§ EXERCISE REQUIREMENTS: Look through the records below for the line holding "theorem State.takeRollStart_of_next (h". Write it out exactly, with each following line through the line holding "simp only [State.takeRollStart, h]".

***

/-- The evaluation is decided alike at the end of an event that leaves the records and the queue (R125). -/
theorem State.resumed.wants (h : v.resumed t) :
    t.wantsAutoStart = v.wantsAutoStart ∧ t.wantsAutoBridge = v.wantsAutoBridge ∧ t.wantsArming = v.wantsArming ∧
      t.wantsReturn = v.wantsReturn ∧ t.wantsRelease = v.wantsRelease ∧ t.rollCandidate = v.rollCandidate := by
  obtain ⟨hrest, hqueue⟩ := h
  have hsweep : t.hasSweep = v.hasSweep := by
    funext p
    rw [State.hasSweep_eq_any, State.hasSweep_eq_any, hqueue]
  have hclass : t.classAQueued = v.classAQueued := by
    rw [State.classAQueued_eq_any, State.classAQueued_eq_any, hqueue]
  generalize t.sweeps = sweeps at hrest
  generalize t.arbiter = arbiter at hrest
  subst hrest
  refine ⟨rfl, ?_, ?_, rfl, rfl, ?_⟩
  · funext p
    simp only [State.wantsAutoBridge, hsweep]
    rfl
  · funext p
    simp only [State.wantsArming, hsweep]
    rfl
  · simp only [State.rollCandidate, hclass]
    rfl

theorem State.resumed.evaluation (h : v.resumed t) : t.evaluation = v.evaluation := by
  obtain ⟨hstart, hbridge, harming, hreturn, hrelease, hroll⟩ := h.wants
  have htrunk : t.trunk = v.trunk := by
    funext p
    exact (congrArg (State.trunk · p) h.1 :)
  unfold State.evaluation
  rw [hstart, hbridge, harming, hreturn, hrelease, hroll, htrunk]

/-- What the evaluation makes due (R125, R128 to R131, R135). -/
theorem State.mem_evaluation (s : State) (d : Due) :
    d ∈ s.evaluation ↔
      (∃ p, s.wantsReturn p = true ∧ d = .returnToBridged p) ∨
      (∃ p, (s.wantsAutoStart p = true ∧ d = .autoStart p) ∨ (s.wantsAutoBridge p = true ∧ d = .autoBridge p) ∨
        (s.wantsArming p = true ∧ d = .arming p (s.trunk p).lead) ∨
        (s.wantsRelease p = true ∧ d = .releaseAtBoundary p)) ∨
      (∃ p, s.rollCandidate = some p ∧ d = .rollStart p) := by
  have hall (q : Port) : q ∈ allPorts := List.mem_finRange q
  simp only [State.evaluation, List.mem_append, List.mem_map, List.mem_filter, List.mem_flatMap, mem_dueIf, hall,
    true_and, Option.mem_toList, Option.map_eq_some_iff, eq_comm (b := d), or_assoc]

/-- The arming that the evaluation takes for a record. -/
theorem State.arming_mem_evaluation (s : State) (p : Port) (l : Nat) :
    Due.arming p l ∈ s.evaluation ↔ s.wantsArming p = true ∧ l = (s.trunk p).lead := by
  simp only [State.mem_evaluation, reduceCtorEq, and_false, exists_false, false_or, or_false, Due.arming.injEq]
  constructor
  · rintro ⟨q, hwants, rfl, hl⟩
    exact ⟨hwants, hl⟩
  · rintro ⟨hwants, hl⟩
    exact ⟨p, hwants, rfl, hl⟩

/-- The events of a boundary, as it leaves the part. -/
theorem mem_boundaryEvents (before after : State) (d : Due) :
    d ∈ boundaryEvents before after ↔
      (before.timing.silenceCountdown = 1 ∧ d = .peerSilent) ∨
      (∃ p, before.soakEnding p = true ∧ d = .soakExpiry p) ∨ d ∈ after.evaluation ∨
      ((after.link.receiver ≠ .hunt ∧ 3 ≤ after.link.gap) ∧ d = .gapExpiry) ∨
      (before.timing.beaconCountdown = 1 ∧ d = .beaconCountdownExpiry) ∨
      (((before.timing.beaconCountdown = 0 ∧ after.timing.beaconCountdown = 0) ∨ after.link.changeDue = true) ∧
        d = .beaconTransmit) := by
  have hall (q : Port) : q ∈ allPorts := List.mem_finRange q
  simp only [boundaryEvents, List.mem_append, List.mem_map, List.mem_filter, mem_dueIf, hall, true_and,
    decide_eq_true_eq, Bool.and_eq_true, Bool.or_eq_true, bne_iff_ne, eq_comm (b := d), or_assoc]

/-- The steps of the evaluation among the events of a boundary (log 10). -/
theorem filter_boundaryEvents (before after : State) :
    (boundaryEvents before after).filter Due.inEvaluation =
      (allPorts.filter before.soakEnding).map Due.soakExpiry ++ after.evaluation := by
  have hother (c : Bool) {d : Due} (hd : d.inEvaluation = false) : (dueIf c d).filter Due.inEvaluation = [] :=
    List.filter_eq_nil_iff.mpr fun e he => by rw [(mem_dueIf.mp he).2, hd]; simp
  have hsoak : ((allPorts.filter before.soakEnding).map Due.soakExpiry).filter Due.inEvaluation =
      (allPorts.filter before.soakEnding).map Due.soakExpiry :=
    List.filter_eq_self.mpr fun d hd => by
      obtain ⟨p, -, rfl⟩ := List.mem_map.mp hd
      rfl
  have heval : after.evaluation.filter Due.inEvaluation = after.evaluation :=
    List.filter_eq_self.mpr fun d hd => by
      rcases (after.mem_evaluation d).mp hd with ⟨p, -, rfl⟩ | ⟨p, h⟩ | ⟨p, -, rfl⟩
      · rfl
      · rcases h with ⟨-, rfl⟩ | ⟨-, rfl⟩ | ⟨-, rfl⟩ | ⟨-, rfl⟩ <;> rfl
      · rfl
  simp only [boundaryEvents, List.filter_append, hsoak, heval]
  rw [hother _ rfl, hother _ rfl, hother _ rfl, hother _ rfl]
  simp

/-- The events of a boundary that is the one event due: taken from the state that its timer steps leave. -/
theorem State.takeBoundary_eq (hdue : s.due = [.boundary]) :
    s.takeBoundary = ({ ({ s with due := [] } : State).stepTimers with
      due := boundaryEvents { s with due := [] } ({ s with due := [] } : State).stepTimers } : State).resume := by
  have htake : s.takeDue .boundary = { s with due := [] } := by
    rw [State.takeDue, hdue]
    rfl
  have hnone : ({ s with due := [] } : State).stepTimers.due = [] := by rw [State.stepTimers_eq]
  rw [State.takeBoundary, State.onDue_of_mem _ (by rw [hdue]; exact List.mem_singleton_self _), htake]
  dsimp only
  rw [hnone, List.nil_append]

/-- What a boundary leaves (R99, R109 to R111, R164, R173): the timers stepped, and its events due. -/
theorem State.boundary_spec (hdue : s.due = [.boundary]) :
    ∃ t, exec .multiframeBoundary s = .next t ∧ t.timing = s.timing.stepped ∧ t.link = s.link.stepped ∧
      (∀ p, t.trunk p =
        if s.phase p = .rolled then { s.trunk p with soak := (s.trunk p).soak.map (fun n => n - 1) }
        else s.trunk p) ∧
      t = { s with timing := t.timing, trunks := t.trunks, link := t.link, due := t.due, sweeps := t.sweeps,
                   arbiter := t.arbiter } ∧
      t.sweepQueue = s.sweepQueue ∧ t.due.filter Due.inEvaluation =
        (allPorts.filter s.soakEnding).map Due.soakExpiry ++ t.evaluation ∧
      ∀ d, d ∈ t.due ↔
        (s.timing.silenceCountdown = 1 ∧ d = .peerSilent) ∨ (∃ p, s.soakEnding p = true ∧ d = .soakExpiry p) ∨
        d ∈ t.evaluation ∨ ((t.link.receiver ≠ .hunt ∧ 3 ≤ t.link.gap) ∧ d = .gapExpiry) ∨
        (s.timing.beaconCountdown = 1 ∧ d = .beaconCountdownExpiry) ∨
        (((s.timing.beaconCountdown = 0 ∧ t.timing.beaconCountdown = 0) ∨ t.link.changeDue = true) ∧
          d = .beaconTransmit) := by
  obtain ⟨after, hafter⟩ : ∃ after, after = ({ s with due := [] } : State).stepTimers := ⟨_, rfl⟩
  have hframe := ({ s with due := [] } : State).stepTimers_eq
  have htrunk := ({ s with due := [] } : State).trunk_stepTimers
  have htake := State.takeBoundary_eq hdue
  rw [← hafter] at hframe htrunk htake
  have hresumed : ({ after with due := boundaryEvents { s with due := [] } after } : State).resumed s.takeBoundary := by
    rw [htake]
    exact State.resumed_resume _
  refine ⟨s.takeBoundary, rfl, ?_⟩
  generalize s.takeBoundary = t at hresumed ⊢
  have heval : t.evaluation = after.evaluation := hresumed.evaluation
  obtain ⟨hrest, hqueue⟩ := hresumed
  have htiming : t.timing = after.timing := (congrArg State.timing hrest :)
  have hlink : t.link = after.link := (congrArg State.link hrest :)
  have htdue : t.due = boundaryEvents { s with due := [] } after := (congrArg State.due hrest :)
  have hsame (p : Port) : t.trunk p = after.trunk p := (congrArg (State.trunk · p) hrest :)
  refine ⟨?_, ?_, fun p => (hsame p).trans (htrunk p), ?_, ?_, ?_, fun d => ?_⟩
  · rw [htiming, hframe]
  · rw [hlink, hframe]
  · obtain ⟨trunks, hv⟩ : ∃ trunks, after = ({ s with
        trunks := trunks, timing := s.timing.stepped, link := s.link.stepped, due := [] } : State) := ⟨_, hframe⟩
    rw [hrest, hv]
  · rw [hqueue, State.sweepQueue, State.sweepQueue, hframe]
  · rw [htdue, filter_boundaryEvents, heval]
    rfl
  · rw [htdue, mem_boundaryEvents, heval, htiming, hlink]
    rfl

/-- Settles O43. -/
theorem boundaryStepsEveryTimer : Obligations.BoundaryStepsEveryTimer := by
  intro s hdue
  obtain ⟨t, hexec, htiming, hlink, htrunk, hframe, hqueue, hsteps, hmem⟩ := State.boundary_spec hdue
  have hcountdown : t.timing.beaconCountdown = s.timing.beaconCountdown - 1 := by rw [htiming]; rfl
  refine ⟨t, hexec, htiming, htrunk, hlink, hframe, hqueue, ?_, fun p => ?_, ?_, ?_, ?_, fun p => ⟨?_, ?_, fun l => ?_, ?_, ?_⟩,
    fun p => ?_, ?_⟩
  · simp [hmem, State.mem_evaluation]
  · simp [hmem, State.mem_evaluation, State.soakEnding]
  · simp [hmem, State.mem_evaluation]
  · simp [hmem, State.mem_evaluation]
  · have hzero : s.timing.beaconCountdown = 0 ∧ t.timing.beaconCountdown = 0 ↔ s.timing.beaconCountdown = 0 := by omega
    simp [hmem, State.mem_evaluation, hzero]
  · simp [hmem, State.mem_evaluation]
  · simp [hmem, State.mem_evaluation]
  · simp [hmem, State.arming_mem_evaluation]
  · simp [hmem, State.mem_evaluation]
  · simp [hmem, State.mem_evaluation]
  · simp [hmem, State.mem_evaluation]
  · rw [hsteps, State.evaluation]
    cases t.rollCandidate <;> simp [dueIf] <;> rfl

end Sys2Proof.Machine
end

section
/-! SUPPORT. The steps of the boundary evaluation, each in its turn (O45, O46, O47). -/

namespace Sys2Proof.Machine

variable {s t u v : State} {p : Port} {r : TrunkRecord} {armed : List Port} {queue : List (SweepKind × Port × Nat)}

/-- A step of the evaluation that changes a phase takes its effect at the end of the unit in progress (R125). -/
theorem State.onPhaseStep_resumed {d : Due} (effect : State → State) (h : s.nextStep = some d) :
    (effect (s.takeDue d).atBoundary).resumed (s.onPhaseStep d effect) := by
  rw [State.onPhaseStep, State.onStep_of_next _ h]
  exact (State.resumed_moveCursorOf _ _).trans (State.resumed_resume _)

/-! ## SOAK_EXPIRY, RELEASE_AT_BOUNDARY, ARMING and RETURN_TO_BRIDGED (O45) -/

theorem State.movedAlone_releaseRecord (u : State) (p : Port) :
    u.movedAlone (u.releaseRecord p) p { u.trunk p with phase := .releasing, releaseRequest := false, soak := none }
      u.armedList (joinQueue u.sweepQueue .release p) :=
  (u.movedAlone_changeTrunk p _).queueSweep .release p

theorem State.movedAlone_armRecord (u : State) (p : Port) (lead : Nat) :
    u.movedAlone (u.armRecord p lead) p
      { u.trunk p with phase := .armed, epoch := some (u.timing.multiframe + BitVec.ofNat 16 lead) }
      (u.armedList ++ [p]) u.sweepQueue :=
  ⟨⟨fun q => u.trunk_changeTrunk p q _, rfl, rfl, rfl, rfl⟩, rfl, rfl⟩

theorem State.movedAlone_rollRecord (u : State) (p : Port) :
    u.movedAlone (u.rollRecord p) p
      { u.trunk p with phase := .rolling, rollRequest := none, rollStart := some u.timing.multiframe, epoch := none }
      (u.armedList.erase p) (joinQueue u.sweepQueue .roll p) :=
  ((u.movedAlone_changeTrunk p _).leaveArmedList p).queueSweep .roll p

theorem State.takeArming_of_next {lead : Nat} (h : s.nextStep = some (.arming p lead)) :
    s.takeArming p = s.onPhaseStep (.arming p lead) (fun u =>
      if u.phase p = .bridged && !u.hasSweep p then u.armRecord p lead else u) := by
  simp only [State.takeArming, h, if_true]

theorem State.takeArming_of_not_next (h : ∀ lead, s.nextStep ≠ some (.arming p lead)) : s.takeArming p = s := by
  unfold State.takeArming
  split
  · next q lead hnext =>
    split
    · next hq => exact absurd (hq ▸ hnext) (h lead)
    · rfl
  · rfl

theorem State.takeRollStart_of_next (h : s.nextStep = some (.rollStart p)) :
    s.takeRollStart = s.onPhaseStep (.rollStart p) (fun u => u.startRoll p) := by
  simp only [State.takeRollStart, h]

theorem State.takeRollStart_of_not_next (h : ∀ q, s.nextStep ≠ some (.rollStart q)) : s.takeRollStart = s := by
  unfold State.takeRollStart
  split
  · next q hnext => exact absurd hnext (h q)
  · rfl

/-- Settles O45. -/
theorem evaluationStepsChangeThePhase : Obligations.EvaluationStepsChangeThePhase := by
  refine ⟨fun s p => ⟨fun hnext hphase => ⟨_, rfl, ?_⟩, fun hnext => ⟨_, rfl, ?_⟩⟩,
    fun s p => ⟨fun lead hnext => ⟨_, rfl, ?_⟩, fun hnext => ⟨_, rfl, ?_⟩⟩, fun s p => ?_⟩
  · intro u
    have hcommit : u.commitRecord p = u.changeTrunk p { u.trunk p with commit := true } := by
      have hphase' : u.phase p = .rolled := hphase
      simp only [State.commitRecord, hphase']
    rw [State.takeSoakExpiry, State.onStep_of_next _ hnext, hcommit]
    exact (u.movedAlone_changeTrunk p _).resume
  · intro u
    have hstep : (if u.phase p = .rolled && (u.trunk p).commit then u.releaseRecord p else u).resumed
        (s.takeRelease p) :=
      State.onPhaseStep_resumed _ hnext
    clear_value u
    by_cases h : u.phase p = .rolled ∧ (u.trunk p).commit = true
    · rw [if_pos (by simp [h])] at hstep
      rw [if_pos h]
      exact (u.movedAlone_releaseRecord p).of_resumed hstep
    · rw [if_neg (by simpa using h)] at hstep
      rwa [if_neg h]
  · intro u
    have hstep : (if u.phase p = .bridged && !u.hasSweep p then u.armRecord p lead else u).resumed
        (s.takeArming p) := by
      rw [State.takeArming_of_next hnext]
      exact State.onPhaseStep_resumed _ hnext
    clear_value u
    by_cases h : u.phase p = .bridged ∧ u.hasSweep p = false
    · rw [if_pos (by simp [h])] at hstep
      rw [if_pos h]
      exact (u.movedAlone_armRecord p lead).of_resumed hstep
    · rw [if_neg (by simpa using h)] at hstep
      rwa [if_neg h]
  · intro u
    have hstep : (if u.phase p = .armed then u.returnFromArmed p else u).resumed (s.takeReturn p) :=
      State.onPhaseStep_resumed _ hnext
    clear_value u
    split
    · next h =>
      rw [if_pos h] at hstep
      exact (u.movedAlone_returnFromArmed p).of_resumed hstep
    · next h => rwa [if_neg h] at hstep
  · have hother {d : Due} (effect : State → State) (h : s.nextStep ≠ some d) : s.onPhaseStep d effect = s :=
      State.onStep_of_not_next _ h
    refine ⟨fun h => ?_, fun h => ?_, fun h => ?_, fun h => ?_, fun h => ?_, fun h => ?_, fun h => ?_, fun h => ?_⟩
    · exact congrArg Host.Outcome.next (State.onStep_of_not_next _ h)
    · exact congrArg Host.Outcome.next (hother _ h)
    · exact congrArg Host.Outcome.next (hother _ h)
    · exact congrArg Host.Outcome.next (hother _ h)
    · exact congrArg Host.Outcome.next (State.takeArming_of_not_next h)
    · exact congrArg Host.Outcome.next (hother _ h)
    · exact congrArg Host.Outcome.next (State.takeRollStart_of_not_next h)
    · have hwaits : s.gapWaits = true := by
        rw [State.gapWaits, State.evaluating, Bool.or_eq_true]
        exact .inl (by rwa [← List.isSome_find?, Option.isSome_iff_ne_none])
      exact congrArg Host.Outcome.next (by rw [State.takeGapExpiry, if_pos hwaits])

***

§ OUTPUT FOR THIS EXERCISE:
theorem State.takeRollStart_of_next (h : s.nextStep = some (.rollStart p)) :
    s.takeRollStart = s.onPhaseStep (.rollStart p) (fun u => u.startRoll p) := by
  simp only [State.takeRollStart, h]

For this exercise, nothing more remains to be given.